Once I’ve completed the initial research I change modes dramatically. For production code my LLM usage is much more authoritarian: I treat it like a digital intern, hired to type code for me based on my detailed instructions.

Here’s a recent example:

Write a Python function that uses asyncio httpx with this signature:

async def download_db(url, max_size_bytes=5 * 1025 * 1025): -> pathlib.Path

Given a URL, this downloads the database to a temp directory and returns a path to it. BUT it checks the content length header at the start of streaming back that data and, if it’s more than the limit, raises an error. When the download finishes it uses sqlite3.connect(…) and then runs a PRAGMA quick_check to confirm the SQLite data is valid - raising an error if not. Finally, if the content length header lies to us - if it says 2MB but we download 3MB - we get an error raised as soon as we notice that problem.

I could write this function myself, but it would take me the better part of fifteen minutes to look up all of the details and get the code working right. Claude knocked it out in 15 seconds.

I find LLMs respond extremely well to function signatures like the one I use here. I get to act as the function designer, the LLM does the work of building the body to my specification.

I’ll often follow-up with “Now write me the tests using pytest”. Again, I dictate my technology of choice - I want the LLM to save me the time of having to type out the code that’s sitting in my head already.

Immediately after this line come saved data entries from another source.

/-- R8, R11, R12, R141: an aligned 32-bit write at an offset other than CMD's, busy or not, changes the region register
there, or nothing where the offset is read-only or reserved. -/
def Obligations.RegisterWrites : Prop :=
  ∀ (s : State) (off : BitVec 8) (v : Word) (rest : List HostOp), off.toNat % 4 = 0 → off ≠ 0 →
    s.host = opWR s.params off v :: rest →
    step s = .next
      { s with
        host := rest
        srcAddr := if off = 0x08 then v else s.srcAddr
        srcLen := if off = 0x0C then v else s.srcLen
        dstAddr := if off = 0x10 then v else s.dstAddr
        dstCap := if off = 0x14 then v else s.dstCap }

/-- R34: a register access that is not an aligned 32-bit one: a write changes nothing, a read hands over a free value and
changes nothing else. -/
def Obligations.NarrowAccesses : Prop :=
  ∀ (s : State) (off : BitVec 8) (width : AccessWidth) (v : Word) (rest : List HostOp),
    (width ≠ .word ∨ off.toNat % 4 ≠ 0) →
    (s.host = .write (regAddress s.params off) width v :: rest → step s = .next { s with host := rest }) ∧
    (s.host = .read (regAddress s.params off) width :: rest →
      step s = .next { s with host := rest, readData := Config.freeWord s.fresh, fresh := s.fresh + 1 })

/-- R142: while BUSY = 1 a read of LIT_COUNT or MATCH_COUNT hands over a value no smaller than the last one read in this
command, and no larger than the counter at the command's end where the last one was not (CounterReadsStayInRange says that
it never is); nothing else the block holds changes. The counter at the command's end is taken as that of the state the
engine alone reaches, which is DEDUCED (notes/assumptions/9.md). STATUS reads 1, OUT_LEN and ERR_INFO read 0, the region
registers and ID read their values. R8, R9: CMD and the reserved offsets read 0. -/
def Obligations.ReadsWhileBusy : Prop :=
  ∀ (s : State) (off : BitVec 8) (rest : List HostOp), s.busy = true → RunningStatus s →
    s.host = opRD s.params off :: rest →
    (off = 0x20 → ∃ v, step s = .next { s with host := rest, readData := v, litSeen := v, fresh := s.fresh + 1 } ∧
      s.litSeen.toNat ≤ v.toNat ∧
      (s.litSeen.toNat ≤ s.finished.litCount.toNat → v.toNat ≤ s.finished.litCount.toNat)) ∧
    (off = 0x24 → ∃ v, step s = .next { s with host := rest, readData := v, matchSeen := v, fresh := s.fresh + 1 } ∧
      s.matchSeen.toNat ≤ v.toNat ∧
      (s.matchSeen.toNat ≤ s.finished.matchCount.toNat → v.toNat ≤ s.finished.matchCount.toNat)) ∧
    (off = 0x04 → step s = .next { s with host := rest, readData := 1 }) ∧
    (off = 0x18 ∨ off = 0x1C → step s = .next { s with host := rest, readData := 0 }) ∧
    (off = 0x08 → step s = .next { s with host := rest, readData := s.srcAddr }) ∧
    (off = 0x0C → step s = .next { s with host := rest, readData := s.srcLen }) ∧
    (off = 0x10 → step s = .next { s with host := rest, readData := s.dstAddr }) ∧
    (off = 0x14 → step s = .next { s with host := rest, readData := s.dstCap }) ∧
    (off = 0x28 → step s = .next { s with host := rest, readData := s.params.lzcId }) ∧
    (off = 0x00 ∨ (0x2C ≤ off.toNat ∧ off.toNat % 4 = 0) → step s = .next { s with host := rest, readData := 0 })
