/-- A running DECODE with the tokens `ts` to come, which describe the source from the output cursor on: what is written is
the source's, the current flag word has the bits of the tokens of its group, and the rest of each cursor's range holds the
bytes of the tokens (R94, R97, R98). -/
structure Decoding (src : Nat → Byte) (maxLen : Nat) (s : State) (ts : List Token) : Prop where
  inv : Inv s
  running : s.phase = .runDecode
  encodable : maxLen ≤ codingMax s.coding
  span : s.dec.o + spanOf ts = s.dec.n
  describes : Describes src maxLen s.dec.o ts
  written : ∀ i, i < s.dec.o → s.dstByte i = src i
  flags : HoldsFlags s.fw s.dec.word (s.fw - s.dec.left) (ts.take s.dec.left)
  streams : ∀ c, s.Rest c (bodyBytes s.layout s.coding c s.dec.left ts)

section
variable {src : Nat → Byte} {maxLen : Nat} {s : State} {t : Token} {ts : List Token}

/-- A token of the source covers a byte at least. -/
theorem Token.Describes.one_le_span {c : Nat} (h : t.Describes src maxLen c) : 1 ≤ t.span := by
  cases t with
  | literal b => exact le_rfl
  | copy n d => exact Nat.le_of_succ_le (Nat.le_of_succ_le h.1.1)

/-- A token of the source is a well-formed instruction. -/
theorem Token.Describes.wf {c : Nat} (h : t.Describes src maxLen c) (coding : Coding) : (tokenInstr coding t).wf = true := by
  cases t with
  | literal b => rfl
  | copy n d => exact matchInstr_wf coding h.1.1 d

/-- A token's instruction is a token, and of the coding if of any. -/
theorem tokenInstr_isToken (coding : Coding) (t : Token) :
    tokenOf (tokenInstr coding t) ≠ none ∧
      ((tokenInstr coding t).coding? = none ∨ (tokenInstr coding t).coding? = some coding) := by
  cases t with
  | literal b => exact ⟨nofun, .inl rfl⟩
  | copy n d =>
    have hc := matchInstr_coding? coding n d
    exact ⟨tokenOf_ne_none_of_coding? hc, .inr hc⟩

/-- While tokens are to come the output is not full. -/
theorem Decoding.room (h : Decoding src maxLen s (t :: ts)) : s.dec.o < s.dec.n := by
  have hspan := h.span
  have hone := h.describes.1.one_le_span
  rw [spanOf] at hspan
  omega

/-- The engine's step is the decoder's. -/
theorem Decoding.engineStep_eq (h : Decoding src maxLen s ts) : engineStep s = decodeStep s := by
  rw [engineStep, h.running]

/-- A step of the decoder keeps the bytes of the input region (R28). -/
theorem Decoding.srcByte_eq (h : Decoding src maxLen s ts) {u : State} (hstep : engineStep s = .next u) (c : Cursor) (i : Nat)
    (hi : i < cursorLimit s.dec c) : u.srcByte i = s.srcByte i :=
  (h.inv.engineStep_writesOnlyOutput hstep).srcByte_eq (h.inv.context (by simp [h.running]))
    (hi.trans_le ((h.inv.decoder h.running).cursorLimit_le c))

/-- The decoder past the bytes of a flag word, with that word as its current one (R97). -/
def State.withFlagWord (s : State) (w : Word) : State :=
  { s with dec := { (s.skipBytes .fp (flagWordBytes s.layout w)).dec with word := w, left := s.fw } }

/-- The value of a flag word's bytes (R7, R54, R55, R56). -/
theorem bigEndian_flagWordBytes {layout : Layout} {w : Word} (h : w.toNat < 2 ^ (8 * flagBytesOf layout)) :
    bigEndian (flagWordBytes layout w) = w.toNat := by
  cases layout with
  | tables => exact bigEndian_be32 w
  | groups =>
    rw [flagWordBytes, bigEndian_be16, BitVec.toNat_setWidth]
    exact Nat.mod_eq_of_lt h
  | stream =>
    rw [flagWordBytes, bigEndian_singleton, BitVec.toNat_setWidth]
    exact Nat.mod_eq_of_lt h

/-- A flag word whose bytes are next is read (R97). -/
theorem readFlagWord_of_next {w : Word} (hnext : s.Next .fp (flagWordBytes s.layout w)) (hw : w.toNat < 2 ^ s.fw) :
    readFlagWord s = .ok (s.withFlagWord w) := by
  have hinside := hnext.inside
  have hfield := hnext.containerField
  rw [flagWordBytes_length] at hinside hfield
  rw [bigEndian_flagWordBytes (s.fw_eq ▸ hw)] at hfield
  rw [cursorValue, cursorLimit] at hinside
  rw [cursorValue] at hfield
  rw [readFlagWord_eq, if_neg (Nat.not_lt.2 hinside), hfield, BitVec.ofNat_toNat, BitVec.setWidth_eq, State.withFlagWord,
    State.skipBytes, flagWordBytes_length]
  rfl

/-- With no flag bit left, the engine reads the flag word of the group of tokens to come (R97). -/
theorem Decoding.flagWord_step (h : Decoding src maxLen s (t :: ts)) (hleft : s.dec.left = 0) :
    ∃ u, engineStep s = .next u ∧ Decoding src maxLen u (t :: ts) ∧ u.dec.left = s.fw ∧
      u.outlook (t :: ts) = s.outlook (t :: ts) := by
  have hlen : 0 + ((t :: ts).take s.fw).length ≤ s.fw := by
    rw [Nat.zero_add]
    exact List.length_take_le _ _
  have hfw : s.fw ≤ 32 := by
    rw [State.fw_eq]
    cases s.layout <;> decide
  have hstreams (c : Cursor) : s.Rest c ((if Cursor.fp = c then
      flagWordBytes s.layout (groupWord s.fw 0 0 ((t :: ts).take s.fw)) else []) ++
        bodyBytes s.layout s.coding c s.fw (t :: ts)) := by
    have hc := h.streams c
    rw [hleft, bodyBytes_group, cursorFlagWord, ← s.fw_eq] at hc
    simpa only [eq_comm (a := c)] using hc
  obtain ⟨hnext, hrest⟩ := State.Rest.skip hstreams
  have hread := readFlagWord_of_next hnext (groupWord_lt (by simp) hlen)
  obtain ⟨hin, hout⟩ := h.inv.engineInRegions.decode h.running
  have hstep := h.engineStep_eq.trans (decodeStep_of_flagWord hin hout h.room hleft hread)
  refine ⟨_, hstep, ?_, rfl, rfl⟩
  exact {
    inv := h.inv.engineStep hstep
    running := h.running
    encodable := h.encodable
    span := h.span
    describes := h.describes
    written := h.written
    flags := by
      change HoldsFlags s.fw (groupWord s.fw 0 0 ((t :: ts).take s.fw)) (s.fw - s.fw) ((t :: ts).take s.fw)
      rw [Nat.sub_self]
      exact holdsFlags_groupWord hfw (fun _ _ _ => by simp [flagOf]) hlen
    streams := fun c => (hrest c).congr (by cases c <;> rfl) (by cases c <;> rfl) fun _ _ => rfl }
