/-- Settles O56: in a step by `exec_ticksLeft`; a line fault takes no time and leaves the transmitter. -/
theorem transmissionTakesItsTime : Obligations.TransmissionTakesItsTime := by
  refine ⟨fun s t x f w h hw => ?_, fun s t x v w hi h hv hw hm hm' => ?_, fun s t x v hi hv h => ?_,
    fun s t x v hv h => ?_⟩
  · obtain ⟨v, rfl⟩ := device_of_beginTransmit s t x f w ((execTxBegin_eq_next x f s t).mp h).2 hw
    obtain ⟨hc, -⟩ := (exec_linkEffect _ s t h).frame
    rw [hc, ticksLeft_of_load (Device.enterTransmit_tx_phase v f), exec_now _ s t h (by simp)]
    exact ⟨rfl, rfl⟩
  · obtain ⟨hc, -⟩ := (step_linkEffect s t h).frame
    rw [hc]
    rcases (step_eq_next s t).mp h with ⟨i, -, he⟩ | ⟨y, e, -, he⟩
    · exact exec_ticksLeft i (afterFetch s) t x v w (hi.deviceInv v (List.mem_of_getElem? hv)) he hv hw hm hm'
    · obtain ⟨p, rfl⟩ := applyLineFault_device y e (afterFetch s) t x v w he hv hw
      obtain ⟨u, q, -, rfl⟩ := applyLineFault_update y e (afterFetch s) t he
      rfl
  · obtain ⟨⟨hp, hwait⟩, -⟩ := (exec_txRise_iff hv t).mp h
    have hk : v.tx_index < s.cfg.N := (hi.device_ranges v (List.mem_of_getElem? hv)).index_in_cell (by simp [hp])
    have hcells := cells_left s.cfg v.tx_index hk
    have hall : (s.cfg.N - v.tx_index) * s.cfg.T_BIT + v.tx_index * s.cfg.T_BIT = s.cfg.N * s.cfg.T_BIT := by
      rw [← Nat.add_mul, Nat.sub_add_cancel (Nat.le_of_lt hk)]
    rw [ticksLeft_of_setup hp, hwait]
    omega
  · obtain ⟨⟨hp, hwait⟩, -⟩ := (exec_txEnd_iff hv t).mp h
    rw [ticksLeft_of_framehold hp, hwait]

/-- Settles O57: an operation moves the wire as `wire_cases` says, a line fault does not. -/
theorem transmissionMakesItsWaveform : Obligations.TransmissionMakesItsWaveform := by
  refine ⟨fun s t x v w hi h hv hw hm hm' => ?_, fun s t x f w h hw => ?_, fun s v hi hv hp => ?_⟩
  · rcases step_move s t x v w h hv hw with ⟨i, u, p, hmove, rfl⟩ | ⟨p, rfl⟩
    · have hr := hi.device_ranges v (List.mem_of_getElem? hv)
      refine ⟨hmove.tx_buf_eq hm hm', ?_⟩
      rcases hmove.wire_cases hm hm' with ⟨-, hp, -, rfl⟩ | ⟨hno, hbits⟩
      · have hlow : v.strobe_out = false := hr.strobe_low (by simp [hp])
        exact ⟨fun _ => risen_puts_bit hr hp s.cfg.t_pulse, fun hno => absurd ⟨hlow, rfl⟩ hno⟩
      · exact ⟨fun hrise => absurd hrise hno, fun _ => hbits⟩
    · exact ⟨rfl, fun ⟨hlow, hhigh⟩ => absurd (hlow.symm.trans hhigh) (by decide), fun _ => rfl⟩
  · obtain ⟨v, rfl⟩ := device_of_beginTransmit s t x f w ((execTxBegin_eq_next x f s t).mp h).2 hw
    exact bitsOut_enterTransmit v f
  · exact (bitsOut_of_framehold hp).trans ((hi.device_ranges v hv).index_in_hold hp)

end Sys2Proof
end

section
/-! PROOFS. A receiver that follows a sender: `Follows a b` is kept by what the receiver does, by what the sender does, and by the
rise that puts one more bit out and delivers it (rules R159, R200, R201, R258, R270). -/

namespace Sys2Proof.Machine

/-- The sender is where a receiver may still have the edge of the last rise pending (rule R258). -/
def EdgeWindow (a : Device) : Prop := a.tx_phase = .high ∨ a.tx_phase = .low ∧ 0 < a.tx_wait

theorem follows_iff (a b : Device) :
    Follows a b ↔
      (∀ o, o < b.bit_offset → b.raw.bit o = a.tx_buf.bit o) ∧
        (b.edge_pending = none ∧ b.bit_offset = bitsOut a ∨
          b.bit_offset + 1 = bitsOut a ∧ b.edge_pending = some (a.tx_buf.bit b.bit_offset) ∧ EdgeWindow a) := Iff.rfl

section
variable {a b : Device}

/-! What `Follows` says with and without a pending edge. -/

theorem Follows.bits (h : Follows a b) (o : Nat) (ho : o < b.bit_offset) : b.raw.bit o = a.tx_buf.bit o :=
  ((follows_iff a b).mp h).1 o ho

theorem Follows.offset_of_no_edge (h : Follows a b) (he : b.edge_pending = none) : b.bit_offset = bitsOut a := by
  rcases ((follows_iff a b).mp h).2 with ⟨-, ho⟩ | ⟨-, hsome, -⟩
  · exact ho
  · exact absurd (he.symm.trans hsome) (by simp)

theorem Follows.of_edge (h : Follows a b) (d : Bool) (he : b.edge_pending = some d) :
    b.bit_offset + 1 = bitsOut a ∧ d = a.tx_buf.bit b.bit_offset ∧ EdgeWindow a := by
  rcases ((follows_iff a b).mp h).2 with ⟨hnone, -⟩ | ⟨ho, hsome, hwin⟩
  · exact absurd (he.symm.trans hnone) (by simp)
  · exact ⟨ho, Option.some.inj (he.symm.trans hsome), hwin⟩

/-- In phase `SETUP` the edge of the bit before has been taken. -/
theorem Follows.no_edge_of_setup (h : Follows a b) (hp : a.tx_phase = .setup) : b.edge_pending = none := by
  cases he : b.edge_pending with
  | none => rfl
  | some d =>
    obtain ⟨-, -, hhigh | ⟨hlow, -⟩⟩ := h.of_edge d he
    · exact absurd (hp.symm.trans hhigh) (by decide)
    · exact absurd (hp.symm.trans hlow) (by decide)
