-- ==== Sys2Proof/Machine/Base58.lean ====
section
/-! DEFINITION. Base-58 big-integer conversion, B58.ENC and B58.DEC (spec/40_base58.md). -/

namespace Sys2Proof.Machine

/-- The ASCII code of a character, as a byte. -/
def ascii (c : Char) : Byte := BitVec.ofNat 8 c.toNat

/-- The base-58 alphabet, digit 0 first: the rows of R120's table. -/
def alphabet58 : List Byte :=
  (['1', '2', '3', '4', '5', '6', '7', '8'] ++
   ['9', 'A', 'B', 'C', 'D', 'E', 'F', 'G'] ++
   ['H', 'J', 'K', 'L', 'M', 'N', 'P', 'Q'] ++
   ['R', 'S', 'T', 'U', 'V', 'W', 'X', 'Y'] ++
   ['Z', 'a', 'b', 'c', 'd', 'e', 'f', 'g'] ++
   ['h', 'i', 'j', 'k', 'm', 'n', 'o', 'p'] ++
   ['q', 'r', 's', 't', 'u', 'v', 'w', 'x'] ++
   ['y', 'z']).map ascii

/-- `A58[d]`, the character of a digit 0..57 (R120). -/
def a58 (d : Nat) : Byte := alphabet58.getD d 0

/-- `V58(c)`, the digit of a character, or none (R120). -/
def v58 (c : Byte) : Option Nat := alphabet58.findIdx? fun x => x == c

/-- The loop of R121, `while N > 0: D <- (N mod 58) ‖ D; N <- N div 58`, with a bound on its turns. -/
def digits58 : (fuel : Nat) → (n : Nat) → (d : List Nat) → List Nat
  | 0, _, d => d
  | k + 1, n, d => if n = 0 then d else digits58 k (n / 58) (n % 58 :: d)

/-- The shortest byte string that denotes a number (R122), with a bound on its length. -/
def bytesOfNat : (fuel : Nat) → (n : Nat) → (d : List Byte) → List Byte
  | 0, _, d => d
  | k + 1, n, d => if n = 0 then d else bytesOfNat k (n / 256) (BitVec.ofNat 8 (n % 256) :: d)

/-- How many leading elements of a byte string equal `x`. -/
def leadingCount (x : Byte) (s : List Byte) : Nat := (s.takeWhile fun b => b == x).length

/-- `B58ENC(s)` (R121). Two base-58 digits for each byte bound the loop, since 256 < 58 * 58. -/
def b58enc (s : List Byte) : List Byte :=
  List.replicate (leadingCount 0 s) (ascii '1') ++ (digits58 (2 * s.length) (beNat s) []).map a58

/-- The digit of a character of a text over the alphabet. -/
def digitOf (c : Byte) : Nat := (v58 c).getD 0

/-- `N = Σ V58(t[i]) * 58^(m-1-i)` (R122). -/
def valueOf58 (t : List Byte) : Nat := t.foldl (fun n c => 58 * n + digitOf c) 0

/-- `B58DEC(t)` (R122). A text of m characters denotes a number below 256^m, which bounds the loop. -/
def b58dec (t : List Byte) : Option (List Byte) :=
  if t.any fun c => (v58 c).isNone then none
  else some (List.replicate (leadingCount (ascii '1') t) 0 ++ bytesOfNat t.length (valueOf58 t) [])

/-- B58.ENC (R125). -/
def execB58Enc (s : State) : Host.Outcome State Fault Refusal :=
  if Config.b58RawMax < s.ilen.toNat then .next (failWith .len s)
  else .next (succeed (b58enc (inputString s)) noRes0 0 s)

/-- B58.DEC (R128). -/
def execB58Dec (s : State) : Host.Outcome State Fault Refusal :=
  if 128 < s.ilen.toNat then .next (failWith .len s)
  else
    match b58dec (inputString s) with
    | none => .next (failWith .b58Alphabet s)
    | some b => .next (succeed b noRes0 0 s)

/-- New most significant digits while a carry is left (R124), with a bound on their number. -/
def appendCarry (base : Nat) : (fuel : Nat) → (carry : Nat) → List Nat
  | 0, _ => []
  | k + 1, carry => if carry = 0 then [] else carry % base :: appendCarry base k (carry / base)

/-- One input digit into the digit array, least significant digit first: multiply by `mul`, add the carry,
keep the remainder, pass the quotient on (R124). -/
def absorb (base mul : Nat) : (digits : List Nat) → (carry : Nat) → List Nat
  | [], carry => appendCarry base 2 carry
  | d :: ds, carry => (carry + mul * d) % base :: absorb base mul ds ((carry + mul * d) / base)

/-- `B58ENC` by the digit array of R124 (information in the spec; the values are those of R121). -/
def b58encArray (s : List Byte) : List Byte :=
  let z := leadingCount 0 s
  List.replicate z (ascii '1') ++
    (((s.drop z).foldl (fun ds b => absorb 58 256 ds b.toNat) []).reverse.map a58)

/-- `B58DEC` by the byte array of R124, on a text over the alphabet. -/
def b58decArray (t : List Byte) : Option (List Byte) :=
  let z := leadingCount (ascii '1') t
  if t.any fun c => (v58 c).isNone then none
  else some (List.replicate z 0 ++
    (((t.drop z).foldl (fun bs c => absorb 256 58 bs (digitOf c)) []).reverse.map (BitVec.ofNat 8)))

end Sys2Proof.Machine
end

If your reaction to this is “surely typing out the code is faster than typing out an English instruction of it”, all I can tell you is that it really isn’t for me any more. Code needs to be correct. English has enormous room for shortcuts, and vagaries, and typos, and saying things like “use that popular HTTP library” if you can’t remember the name off the top of your head.

The good coding LLMs are excellent at filling in the gaps. They’re also much less lazy than me - they’ll remember to catch likely exceptions, add accurate docstrings, and annotate code with the relevant types.